Mortality rates for common respiratory diseases in an English population 19791998: artefact and substantive trends
Michael J. Goldacre, Professor of Public Health
Marie Duncan, Research Officer
Paula Cook-Mozaffari, Statistician
Myfanwy Griffith, Computer Programmer
Unit of Health-Care Epidemiology, Department of Public Health, Unit of Health-Care Epidemiology, Department of Public Health, University of Oxford, Institute of Health Sciences, Old Road, Oxford OX3 7LF
Address correspondence to Michael J. Goldacre. E-mail: michael.goldacre{at}dphpc.ox.ac.uk
We analysed a mortality database in which all causes of death on each death certificate were coded, as well as underlying cause, to study trends from 1979 to 1998. Multiple-cause-coded death rates for pneumonia and acute bronchitis fell steadily and consistently. There were complementary rises and falls in death rates for individual chronic obstructive pulmonary diseases (COPD) chronic bronchitis, emphysema, chronic obstructive airways disease attributable to changes in clinical terminology.

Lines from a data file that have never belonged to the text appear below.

-- ==== Sys2Proof/Word.lean ====
section
/-! DEFINITION. Word types and the plainest helpers on them (R2, R93, R95): the widths the manual names, and little-endian
bytes. Everything a test could show wrong about an instruction stands in Sys2Proof/Machine/. -/

namespace Sys2Proof

/-- A byte of memory. -/
abbrev Byte := BitVec 8

/-- One lane of a vector register, R11. -/
abbrev Lane32 := BitVec 32

/-- A scalar register, an instruction word or an address, R26, R55. -/
abbrev Word := BitVec 64

/-- A finite map with a default: a list of key and value pairs, keys strictly rising, no value equal to the default
(Machine/Map.lean gives its operations). -/
abbrev SMap (V : Type) := List (Nat × V)

/-- The lanes of a group, R11. -/
def laneList : List Nat := List.range 32

/-- Bit `n` of a word, false above its width. -/
def bit {w : Nat} (x : BitVec w) (n : Nat) : Bool := x.getLsbD n

/-- Bits `[hi:lo]` of a natural number. -/
def natBits (x lo len : Nat) : Nat := x / 2 ^ lo % 2 ^ len

/-- The `n` little-endian bytes of `x`, R2. -/
def bytesOfNat (n x : Nat) : List Byte := (List.range n).map fun k => BitVec.ofNat 8 (x / 256 ^ k)

/-- The number whose little-endian bytes are given, R2. -/
def natOfBytes : List Byte → Nat
  | [] => 0
  | b :: bs => b.toNat + 256 * natOfBytes bs

end Sys2Proof
end

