-- ==== Sys2Proof/Machine/XferState.lean ====
section
/-! DEFINITION. The state of copy queues, patterns, queue registers, the hook, subscriptions and collectives (R330-R395) as plain
data. -/

namespace Sys2Proof.Machine

/-- An entry of a queue register, R353: the word, its payload, and the poison they carry (R500); `dst` is the tensor base that
MSG_TRUNC reports for a receive completion, R370. -/
structure QEntry where
  word : Word
  pay : List Lane32
  wpois : Bool := false
  ppois : BitVec 32 := 0
  dst : Word := 0
  deriving DecidableEq, Repr

/-- Who issued an engine entry: the group's identity, the arm slot, and the continuation's address, R340. -/
structure Issuer where
  uid : Nat
  slot : Nat
  cont : Word
  xfer : Word
  deriving DecidableEq, Repr

/-- A destination of a multicast copy, R344: virtual core, team, elements written, whether it faulted and gets no more, how many of its FIFO entries are
reserved, and whether a source fault has counted as a fault of it. -/
structure McDest where
  core : Nat
  tid : Nat
  pos : Nat
  failed : Bool
  reserved : Nat
  hit : Bool := false
  deriving DecidableEq, Repr

/-- What a queue entry is: a copy, a multicast copy, a gather or a stitch, R330, R344, R351, R357. -/
inductive EntryKind where
  | copy
  /-- the destinations, the offset of the completion record, and the elements read so far, each with its poison -/
  | multi (dests : List McDest) (recOff : Nat) (buf : List (Nat × Bool))
  | gather
  | stitch (mask : Nat)
  deriving DecidableEq, Repr

/-- An unperformed entry of a copy or gather queue. `id` rises with every enqueue of the device, so it says which entries are
older (R357); `pos` counts the elements (of a gather, the bytes) written; `bytes` the bytes delivered; `resv` the entries of a
FIFO reserved so far (R336). -/
structure CopyEntry where
  id : Nat
  kind : EntryKind
  desc : List Byte
  ct : Ct
  bar : Nat
  lid : Nat
  sc : Nat
  by_ : Option Issuer
  started : Bool := false
  pos : Nat := 0
  bytes : Nat := 0
  resv : Nat := 0
  /-- the index list of a started gather with the poison of its words, R352 -/
  idx : List (Nat × Bool) := []
  deriving DecidableEq, Repr

/-- The fault record of a queue, R360: failing address, destination side, reason. -/
structure FaultRec where
  ad : Word
  dst : Bool
  reason : Nat
  deriving DecidableEq, Repr

/-- A copy or gather queue of a root team, R330, with the xorshift state of R501 and the translations of the global source and
destination pages that its head entry is copying, R339. -/
structure CopyQueue where
  entries : List CopyEntry := []
  stop : Option FaultRec := none
  xs : BitVec 32 := 0
  srcPg : List TlbEntry := []
  dstPg : List TlbEntry := []
  deriving DecidableEq, Repr

/-- The pattern state of a team, R346: row index, granted and executed counts, LOOP counters by row. -/
structure PatState where
  index : Nat := 0
  granted : Nat := 0
  executed : Nat := 0
  ctrs : SMap Nat := []
  deriving DecidableEq, Repr

/-- A collective command that waits in q2, R354. -/
structure CollCmd where
  id : Nat
  desc : List Byte
  ct : Ct
  by_ : Issuer
  deriving DecidableEq, Repr

/-- A communicator, R389: the context's rank, the number of ranks, and the reduction tree as a list in postfix order: a rank
pushes its input, a unit of k inputs combines the last k. -/
structure Comm where
  live : Bool := false
  ctx : Nat := 0
  rank : Nat := 0
  n : Nat := 0
  tree : List (Sum Nat Nat) := []
  /-- the devices with which this rank's part of the tree exchanges its traffic, R393; a port that carried the collective in progress has
  gone down, R489 -/
  devs : List Nat := []
  lost : Bool := false
  deriving DecidableEq, Repr

/-- A send in the hook's send queue, R374, R381. `refused` while the target had no room (R375); `open` while a rendezvous
message waits for its pull. -/
structure SendCmd where
  id : Nat
  ctx : Nat
  tid : Nat
  desc : List Byte
  /-- number of the destination device, R371 -/
  dev : Nat
  refused : Bool := false
  waiting : Bool := false
  deriving DecidableEq, Repr

/-- A posted receive, R372, R378, with its descriptor. -/
structure Posted where
  ctx : Nat
  tid : Nat
  desc : List Byte
  deriving DecidableEq, Repr

/-- An unexpected message, R373. -/
structure Unexp where
  ctx : Nat
  msg : Message
  deriving DecidableEq, Repr

/-- A rendezvous pull under way, R375. -/
structure Pull where
  id : Nat
  recv : Posted
  msg : Message
  deriving DecidableEq, Repr

/-- The hook, R371-R375: its send queue, the posted-receive list, the unexpected queue, the pulls under way, and the matched eager
messages whose delivery waits (R368, R395). -/
structure HookSt where
  sends : List SendCmd := []
  posted : List Posted := []
  unexpected : List Unexp := []
  pulls : List Pull := []
  waiting : List Pull := []
  deriving DecidableEq, Repr

/-- One forwarded update: offset in the region, bytes, poison, R384. -/
structure Update where
  off : Nat
  bytes : List Byte
  pois : Bool
  deriving DecidableEq, Repr

/-- A subscription, R382-R386: the two regions, updates batched at the publisher, and updates on their way. -/
structure Subscr where
  live : Bool := false
  sub : Nat := 0
  soff : Nat := 0
  pub : Nat := 0
  poff : Nat := 0
  len : Nat := 0
  batch : List Update := []
  sent : List Update := []
  deriving DecidableEq, Repr

end Sys2Proof.Machine
end

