-- ==== Sys2Proof/Machine/Home.lean ====
section
/-! DEFINITION. The home memory chiplets and the die L2s (R268-R275, R294-R301, R313, R499): reads, ownership, recalls,
write-backs, merges and atomics. Networks change timing only (log 10). -/

namespace Sys2Proof.Machine

/-- The chiplet that homes a physical address, R295. -/
def homeChip (pa : Nat) : Nat :=
  Nat.xor (natBits pa 8 4) (Nat.xor (natBits pa 12 4) (Nat.xor (natBits pa 16 4) (natBits pa 20 4)))

/-- The address within the chiplet, R295. -/
def homeLocal (pa : Nat) : Nat := pa / 4096 * 256 + pa % 256

/-- The L2 slice of a line under SMODE 00, R268: the hash `h`. -/
def sliceHash (pa : Nat) : Nat := Nat.xor (natBits pa 8 5) (Nat.xor (natBits pa 13 5) (natBits pa 18 5))

/-- The new value of an integer atomic, R251: operations 0-9 on elements of `w` bits. -/
def aopInt (aop : Aop) (w o v c : Nat) : Nat :=
  let sg := fun x : Nat => if x < 2 ^ (w - 1) then (x : Int) else (x : Int) - 2 ^ w
  match aop with
  | .add => (o + v) % 2 ^ w
  | .min => if sg v < sg o then v else o
  | .max => if sg o < sg v then v else o
  | .and => Nat.land o v
  | .or => Nat.lor o v
  | .xor => Nat.xor o v
  | .exch => v
  | .cas => if o = c then v else o
  | .inc => if v ≤ o then 0 else o + 1
  | .dec => if o = 0 || decide (v < o) then v else o - 1
  | _ => o

/-- Byte mask of `n` bytes from offset `o` of a sector. -/
def byteMask (o n : Nat) : BitVec 64 := BitVec.ofNat 64 ((2 ^ n - 1) * 2 ^ o)

/-- Place `bs` at offset `o` of a sector's 64 bytes. -/
def place (o : Nat) (bs : List Byte) : List Byte :=
  (List.range 64).map fun k => if o ≤ k && decide (k < o + bs.length) then bs.getD (k - o) 0 else 0

/-- Overlay the masked bytes of `new` on `old`. -/
def overlay (mask : BitVec 64) (old new : List Byte) : List Byte :=
  (List.range 64).map fun k => if bit mask k then new.getD k 0 else old.getD k 0

/-- PSN after a write of masked bytes, R499. -/
def psnAfter (old : Bool) (mask : BitVec 64) (pois : Bool) : Bool :=
  if pois then true else if mask == BitVec.allOnes 64 then false else old

namespace State

/-- Key of an allowance, R480: kind 1 the bandwidth of a chiplet, 2 the energy of a die. -/
def budgetKey (kind unit part : Nat) : Nat := 65536 * kind + 16 * unit + part

/-- The allowance of a partition at an enforcer, R480: that of a die is lowered in proportion to the power cap, and halved while the
die is throttled, R498. -/
def allowance (s : State) (kind unit part : Nat) : Nat :=
  let a := mget 0 s.allow (budgetKey kind unit part)
  if kind != 2 then a else a * s.host.powcap / (3200 * if (s.die unit).throttled then 2 else 1)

Judged by underlying cause, death rates for COPD were lower than those for lung cancer; but, judged by all mentions, death rates for COPD were appreciably higher than for lung cancer. Death rates for COPD, like lung cancer, fell over time in women under 65 years of age and in men; and increased in older women. For all respiratory diseases studied, except lung cancer, the underlying cause of death alone considerably underestimated the extent of their certification on death certificates.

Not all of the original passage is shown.